Major General Edwin Horace Alexander Beckett CB, MBE (16 May 1937 – 15 November 2018) was a British Army officer who became Head of the British Defence Staff in Washington, D.C.

Military career
Educated at the Henry Fanshawe School and the Royal Military Academy Sandhurst, Beckett was commissioned into the West Yorkshire Regiment in 1957. As a junior officer he saw active service during the Aden Emergency.
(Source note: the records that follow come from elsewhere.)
-- ==== Sys2Proof/Certificates/Slice0/Obligations.lean ====
section
/-!
DEFINITION. The statements for the provers. A statement about a command says that `exec` answers a next state and which one;
what it does not name is unchanged, since the next state is written as the old one with the named fields replaced. The
operations it names (an offer to a queue, a close, a group load, the end of a transaction) have statements of their own.
-/

open Sys2Proof Sys2Proof.Machine

/-! ### Steps -/

/-- The block's step: the command at the front of the queue is carried out on the rest. -/
def Obligations.StepRunsFrontCommand : Prop :=
  ∀ (c : Instr) (rest : List Instr) (s : State),
    step { s with pending := c :: rest } = exec c { s with pending := rest }

/-- The model's choice of log entry 1: on an empty queue a due event of the part's own is queued, or a fifth of a µs passes;
lane time rises by 1 at every fifth of these (R186). The last clause says which events are due, by their rules (R2, R3, R7, R62,
R77, R116, R117, R140, R160, R162, R169, R183, R187, R192); that those of one limit stay due past it until they are taken is the
model's choice (log entry 6), and so is the test of the mode-change limit (log entry 17). -/
def Obligations.EmptyQueueStepQueuesDueEventOrLetsTimePass : Prop :=
  (∀ s : State, s.pending = [] →
    (s.dueEvents ≠ [] → ∃ c ∈ s.dueEvents, ∃ n, step s = .next { s with pending := [c], choices := n }) ∧
    (s.dueEvents = [] → step s = .next { s with
      time := if s.time.fifth + 1 < 5 then { s.time with fifth := s.time.fifth + 1 }
        else { s.time with fifth := 0, laneTime := s.time.laneTime + 1 }
      cipher := { s.cipher with engine := s.cipher.engine.map fun r => { r with remaining := r.remaining - 1 } } })) ∧
  (∀ (s : State) (c : Instr) (since : LaneTime → Nat), (∀ t, since t = (s.time.laneTime - t).toNat) →
    (c ∈ s.dueEvents ↔
      (∃ p, c = .beginTransaction p ∧ (s.port p).unit = none ∧ (s.port p).inputQueue ≠ [] ∧
        s.time.current ≠ .configure ∧ s.time.requested ≠ .configure) ∨
      (∃ p, c = .forwardUnchecked p ∧ s.time.current = .configure ∧ (s.port p).inputQueue ≠ []) ∨
      (∃ p tx, c = .deadlineExpiry p ∧ (s.port p).unit = some tx ∧ tx.budget.toNat < since tx.arrival ∧
        s.cipher.waitingOf (.port p) ≠ none) ∨
      (∃ p x, c = .challengeExpiry p x.number ∧ x ∈ (s.port p).challenges ∧
        s.time.params.challengeLifetime.toNat * 1000 ≤ since x.issued) ∨
      (∃ p last, c = .fieldIdleLimit p ∧ (s.port p).link.up = true ∧ (s.port p).link.lastGood = some last ∧
        100000 ≤ since last) ∨
      (∃ last, c = .laneIdleLimit ∧ s.lane.link.up = true ∧ s.lane.link.lastGood = some last ∧ 100000 ≤ since last) ∨
      (∃ op, c = .cipherCompletion ∧ s.cipher.engine = some op ∧ op.remaining = 0) ∨
      (∃ q ∈ s.passes, c = .quietExpiry q.tag ∧ q.writeBack ≠ .sent ∧
        s.time.params.quietTime.toNat * 1000 ≤ since q.lastTime) ∨
      (∃ q ∈ s.passes, c = .dwellExpiry q.tag ∧ q.writeBack ≠ .sent ∧
        s.time.params.dwellLimit.toNat * 1000000 ≤ since q.firstTime) ∨
      (∃ q ∈ s.passes, ∃ sent, c = .writeResultLimitExpiry q.tag ∧ q.writeBack = .sent ∧ q.sentTime = some sent ∧
        s.time.params.writeResultLimit.toNat * 1000 ≤ since sent) ∨
      (∃ (g : GroupNo) (start : LaneTime), c = .quietLimitExpiry g ∧ s.loadCondition g = true ∧
        s.groups[g].loadMode = .atQuiet ∧ s.groups[g].waitStart = some start ∧
        s.groups[g].quietLimit.toNat * 1000 ≤ since start) ∨
      (∃ e, c = .modeChangeLimitExpiry ∧ s.time.limitExpiry = some e ∧ s.time.requested = .configure ∧
        s.time.current ≠ .configure ∧ since e < 2 ^ 31) ∨
      (∃ clock, c = .schemeSecond ∧ s.time.scheme = some clock ∧ 1000000 ≤ since clock.secondStart) ∨
      (∃ r a, s.lane.slot = some r ∧ r.phase = .ready a ∧
        ((∃ k, r.kind = some k ∧ c = k.command) ∨ (r.kind = none ∧ c = .unknownRequest)))))

/-- R41, R74, R154, R166, R169, R173 to R177, R180, R181, R186 to R188, R191, R196: the part after power-on reset with a factory
store: what the manual gives, every lane parameter at its default among it. The lane link's receiver, hunting, and its idle timer,
stopped, are the model's choice (log entry 25), and so is the deasserted tamper line, an input (log entry 2). -/
def Obligations.ResetLeavesFactoryState : Prop :=
  (∀ p, State.reset.port p = {
      link := { up := false, polarity := .normal, lastGood := none, receiver := .hunting, sending := none }
      inputQueue := [], outputQueue := [], challenges := [], nextNumber := 0, overrun := 0, unit := none }) ∧
  State.reset.lane = {
      link := { up := false, polarity := .normal, lastGood := none, receiver := .hunting, sending := none }
      queue := [], replyWait := [], lostBefore := 0, slot := none } ∧
  (∀ n : FilterNo, State.reset.filters[n] = {
      enabled := false, issuerMatch := 0, issuerMask := 0, versionMatch := 0, versionMask := 0, classMatch := 0
      classMask := 0, action := .useSlot 0 }) ∧
  (∀ n : SlotNo, State.reset.slots[n] = {
      state := .empty, role := none, group := none, live := none, staged := none, epoch := 0 }) ∧
  (∀ g : GroupNo, State.reset.groups[g] = {
      loadMode := .immediate, activation := 0, quietLimit := 500, waitStart := none }) ∧
  State.reset.cipher.engine = none ∧ (∀ src, State.reset.cipher.waitingOf src = none) ∧
  State.reset.cipher.rotation = .management ∧ State.reset.cipher.cache = [] ∧ State.reset.passes = [] ∧
  State.reset.statusList = [] ∧ State.reset.time.laneTime = 0 ∧ State.reset.time.scheme = none ∧
  State.reset.time.current = .configure ∧ State.reset.time.requested = .configure ∧
  State.reset.time.limitExpiry = none ∧ State.reset.time.zeroized = false ∧
  State.reset.time.params = {
      gantryId := 0, role := .openRoad, lanes := Vector.replicate 8 0, writeReaderVersion := 0, deadlineBudget := 4000
      challengeLifetime := 50, quietTime := 300, dwellLimit := 30, writeResultLimit := 20, positiveWindow := 8
      negativeWindow := 16, arbiterMode := .rotating, priority1 := 0, priority2 := 1, modeChangeLimit := 20
      startMode := .configure } ∧
  State.reset.tamper = false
He became commanding officer of 1st Battalion Prince of Wales's Own Regiment of Yorkshire in 1976, a member of the directing staff at the Staff College, Camberley in 1979 and Commander of 1st Infantry Brigade in 1982. He went on to be Chief of Staff at Headquarters British Army of the Rhine in 1985 and Head of the British Defence Staff and Defence Attaché in Washington, D.C. in 1988 before retiring in 1991.

After retiring from the Army, Beckett was Chairman of the British Brands Group.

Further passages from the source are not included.